The platform SDK starter is a way to configure your Flatfile Workbook in code.

Visit the Guides to learn more about using Flatfile and the Platform SDK Starter.

Getting Started

Visit CLI quickstart and follow instructions to sign up for a Flatfile account and run this code locally.

1. Introduction to Workbooks

Here is an example of a fully functional Flatfile Workbook that we'll use in this example to demonstrate importing employee data.

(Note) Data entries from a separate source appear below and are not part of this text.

-- ==== Sys2Proof/Machine/Home.lean ====
section
/-! DEFINITION. The home directory: requests, the scope checker, serving a request against an entry's state, transient
states and the answers they wait for, merging, and the replies (R235, R236, R245 to R256, R262). -/

namespace Sys2Proof.Machine

/-! ## Units and scopes (R232, R235, R236) -/

/-- Whether unit v lies within scope sc around unit u (R232, R235). -/
def unitWithin (sc : Nat) (u v : BitVec 24) : Bool :=
  let ku := u.toNat / 2 ^ 22
  let kv := v.toNat / 2 ^ 22
  let pu := u.toNat / 2 ^ 12 % 1024
  let pv := v.toNat / 2 ^ 12 % 1024
  match sc with
  | 0 | 1 => u == v
  | 2 => u == v || (ku == 0 && kv == 0 && pu == pv && u.toNat % 4096 / 256 == v.toNat % 4096 / 256)
  | 3 => u == v || (decide (ku ≤ 1) && decide (kv ≤ 1) && pu == pv)
  | 4 => u == v || (decide (ku ≤ 1) && decide (kv ≤ 1))
  | _ => true

/-- The narrowest scope that holds two units (R262): two requests of one core are both within warp scope (R235). -/
def spanOf (u v : BitVec 24) : Nat :=
  if u = v then 0 else if unitWithin 2 u v then 2 else if unitWithin 3 u v then 3 else if unitWithin 4 u v then 4 else 5

/-- What the scope checker answers for a request (R236, R262). -/
inductive ScopeAnswer where
  | accept | refuse | split
  deriving DecidableEq, Repr

/-- The scope check of a request against an entry's record (R236, R262). -/
def scopeCheck (e : Entry) (r : Req) (merged : Bool) : ScopeAnswer :=
  if !r.checked || !e.svalid then .accept
  else
    let inB := unitWithin r.scope r.unit e.sunit
    let inRec := unitWithin e.sscope e.sunit r.unit
    if merged then
      let contains := inRec && decide (r.span ≤ e.sscope)
      let disjoint := !inRec && !(unitWithin r.span r.unit e.sunit)
      if contains || disjoint then (if inB && inRec then .accept else .refuse) else .split
    else if inB && inRec then .accept else .refuse

/-! ## Replies -/

/-- The home event of a request kind (R249). -/
def homeEvent (k : ReqKind) (id : Nat) : Instr :=
  match k with
  | .own => .own id
  | .wi => .wi id
  | .si => .si id
  | .wtr => .wtr id
  | .wtw => .wtw id
  | .atomic => .atHome id
  | .acc => .acc id

/-- Sends a request's reply towards its ticket (R263, R266): to a waybill's stage, to a warp or a stash agent, or outside. -/
def State.sendReply (s : State) (r : Req) (rep : Reply) : State :=
  match r.dest with
  | .warp _ _ _ _ | .prefetch | .window _ _ _ | .forced _ | .waita _ _ _ | .engine => s.push (.memoryReply r.id rep)
  | .waybill t => (s.dropReq r.id).push (.replySplit t rep)
  | .outside id => (s.dropReq r.id).tellTo r.who.pkg (.reply id rep s.ownInc)
  | .settle => s.dropReq r.id

/-! ## What cores hold -/

/-- A tile directory takes over a core's partial: folded into the one it holds, if any (R244). -/
def State.handToTile (s : State) (core grain : Nat) (l : Line) : State :=
  let tile : Party := .tile Config.pkgid (core / 256)
  let wide := decide (16 ≤ l.aop)
  let s1 := s.dropLine (l1Of core) grain
  let s2 := match s1.lineOf tile grain with
    | some _ => s1.mapLine tile grain (fun t => { t with
        words := l.words.foldl (fun m (w : Nat × Nat) => FMap.insert m w.1
          (atomicOp (l.aop % 16) wide (FMap.get t.words (atomicIdentity (l.aop % 16) wide) w.1) w.2)) t.words })
    | none => s1.modFab (fun f => { f with lines := { l with who := tile } :: f.lines })
  s2.untrack grain (l1Of core)

/-- Whether an agent is awaited for a grain. -/
def State.awaited (s : State) (grain : Nat) (p : Party) : Bool :=
  s.fab.trans.any (fun t => t.grain == grain && t.await.contains p)

/-- Removes messages and answers about a grain that an agent's own message has overtaken (R250). -/
def State.overtaken (s : State) (grain : Nat) (p : Party) : State :=
  { s with events := s.events.filter (fun e =>
      match e with
      | .invalidation g q | .recallHeld g q _ => !(g == grain && q == p)
      | .invalidationAcknowledgement g q _ => !(g == grain && q == p)
      | .recallAnswer g q _ _ _ => !(g == grain && q == p)
      | _ => true) }

/-- A core's L1 gives up a line (R244): silently, with a clean-eviction notice, with a write-back, or by handing its partial to the
tile directory; a partial already being recalled goes straight to the home. -/
def State.evictLine (s : State) (core : Nat) (l : Line) : State :=
  match l.st with
  | LineState.s => s.dropLine l.who l.grain
  | LineState.t => (s.dropLine l.who l.grain).pushHome l.grain (.cleanEvictionNotice l.grain l.who s.ownInc)
  | LineState.x => s.evictOwned l none
  | LineState.p =>
    if s.awaited l.grain l.who then
      ((s.dropLine l.who l.grain).overtaken l.grain l.who).pushHome l.grain (.partialReturn l.grain l.who l.partialWords s.ownInc)
    else s.handToTile core l.grain l

/-- The 512-byte lines of an L1 that hold something, the one filled longest ago last. -/
def State.l1Tags (s : State) (core : Nat) : List Nat :=
  (s.fab.lines.filter (fun l => l.who == l1Of core)).foldl (fun ts l => if ts.contains (l.grain / 512) then ts else ts ++ [l.grain / 512]) []

/-- An L1 holds 128 KiB: 256 lines (R1, R241). A new line takes the place of the one filled longest ago (DESIGN CHOICE, log 25: the spec
does not say which line goes). -/
def State.makeRoom (s : State) (who : Party) (grain : Nat) : State :=
  match who with
  | .core _ c =>
    let tags := s.l1Tags c
    if tags.contains (grain / 512) || decide (tags.length < 256) then s
    else
      match tags.getLast? with
      | none => s
      | some t => (s.fab.lines.filter (fun l => l.who == l1Of c && l.grain / 512 == t)).foldl (fun s l => s.evictLine c l) s
  | _ => s

/-- An agent of this package takes a grain in a state with the bytes of a fill (R241): bytes it already held stay valid.
A copy held untracked is superseded. -/
def State.install (s0 : State) (who : Party) (grain size : Nat) (st : LineState) (cells : List Host.Cell) (ver : Byte) :
    State :=
  let s := (match who with | .core _ c => s0.untrackedStale c grain size | _ => s0).makeRoom who grain
  let old := match s.lineOf who grain with
    | some l => if l.st == .s && st != .s then [] else l.cells
    | none => []
  let l : Line :=
    { who := who, grain := grain, size := size, st := st, cells := putCells old cells, dirty := [], ver := ver
      aop := 0, words := [] }
  (s.dropLine who grain).modFab (fun f => { f with lines := l :: f.lines })

/-! ## Performing a request from a settled state (R249, R256) -/

/-- The sectors a request touches, whole, as bytes read at the home with an outside owner's bytes over them. -/
def State.fillCells (s : State) (r : Req) (put : List Host.Cell) : List Host.Cell :=
  let lo := r.key - r.key % 32
  let n := r.key % 32 + max 1 r.len
  (List.range ((n + 31) / 32 * 32)).map (fun i =>
    let k := lo + i
    (k, match put.find? (fun c => c.1 == k) with | some c => c.2 | none => s.coherentByte k))

/-- Whether a request is refused for poison: it reads a poisoned sector, or writes part of one (R256). -/
def State.reqPoisoned (s : State) (r : Req) : Bool :=
  let hit := fun (k : Nat) => s.poisoned k && !(r.op == 14 && coversSector r.cells (keyPlace k / 32))
  if r.op = 14 then r.cells.any (fun c => hit c.1) else (List.range (max 1 r.len)).any (fun i => hit (r.key + i))

/-- The new destination element of an add form of ACCST (R192): the exact sum rounded once. -/
def accAdd (form old x : Nat) : Nat :=
  if form = 2 then (fadd fmtF32 .rn old x).val else (fsum fmtBF16 .rn [fmtBF16.unpack old, fmtF32.unpack x]).val

/-- The value an atomic of the home leaves; none when it writes nothing (R156, R157): of an engine, a reduction (R199) or an add form of
ACCST (R192). -/
def atomicResult (r : Req) (old : Nat) : Option Nat :=
  if 64 ≤ r.op then some (accAdd (r.op - 64) old r.operand)
  else if 32 ≤ r.op then some (redOp (r.op - 32) old r.operand)
  else if r.op = 15 then (if old = r.operand % 2 ^ (8 * r.len) then some (r.newval % 2 ^ (8 * r.len)) else none)
  else some (atomicOp r.op (r.len == 8) old r.operand)

/-- The grain a request falls in. -/
def Req.base (r : Req) : Nat := r.key - r.key % r.grain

const Employees = new Sheet(
  'Employees',
  {
    firstName: TextField({
      label: 'First Name',
      required: true,
      description: 'Given Name'
    }),
    lastName: TextField(),
    fullName: TextField(),

    stillEmployed: BooleanField(),
    department: OptionField({
      label: 'Department',
      options: {
        engineering: { label: 'Engineering' },
        hr: 'People Ops',
        sales: 'Revenue',
      },
      matchStrategy: 'exact',
    }),
    fromHttp: TextField({ label: 'Set by batchRecordCompute' }),
    salary: NumberField({
      label: 'Salary',
      description: 'Annual Salary in USD',
      required: true,
      validate: (salary: number) => {
        const minSalary = 30_000
        if (salary < minSalary) {
          return [
            new Message(
              `${salary} is less than minimum wage ${minSalary}`,
              'warn',
              'validate'
            ),
          ]
        }
      },
    }),
  },
  {
    allowCustomFields: true,
    recordCompute: (record) => {
      const fullName = `{record.get('firstName')} {record.get('lastName')}`
      record.set('fullName', fullName)
      return record
    },
    batchRecordsCompute: async (payload: FlatfileRecords<any>) => {
      const response = await fetch('https://api.us.flatfile.io/health', {
        method: 'GET',
        headers: {
          Accept: 'application/json',
        },
      })
      const result = await response.json()
      payload.records.map(async (record: FlatfileRecord) => {
        record.set('fromHttp', result.info.postgres.status)
      })
    },
  }
)

const BaseSheet = new Sheet(
  'BaseSheet',
  {
    firstName: TextField(),
    middleName: TextField('Middle'),
    lastName: TextField(),
    email: TextField({
      unique: true,
      primary: true
    })
  },
  {
    previewFieldKey: 'email',
  }
)

const LinkedSheet = new Sheet(
  'LinkedSheet',
  {
    email: LinkedField({
      unique: true,
      label: 'Email',
      primary: true,
      sheet: BaseSheet,
      upsert: false,
    }),
    firstName: TextField(),
    middleName: TextField('Middle'),
    lastName: TextField(),
  },
)

...

View full source code

The above code will generate a Workbook that looks like this: Sample Data upload

2. Deploy the Schema

Follow these steps to deploy a Workbook and view it in your Dashboard. Because your secret keys are being used, Flatfile will know to create your first Workspace in the correct place.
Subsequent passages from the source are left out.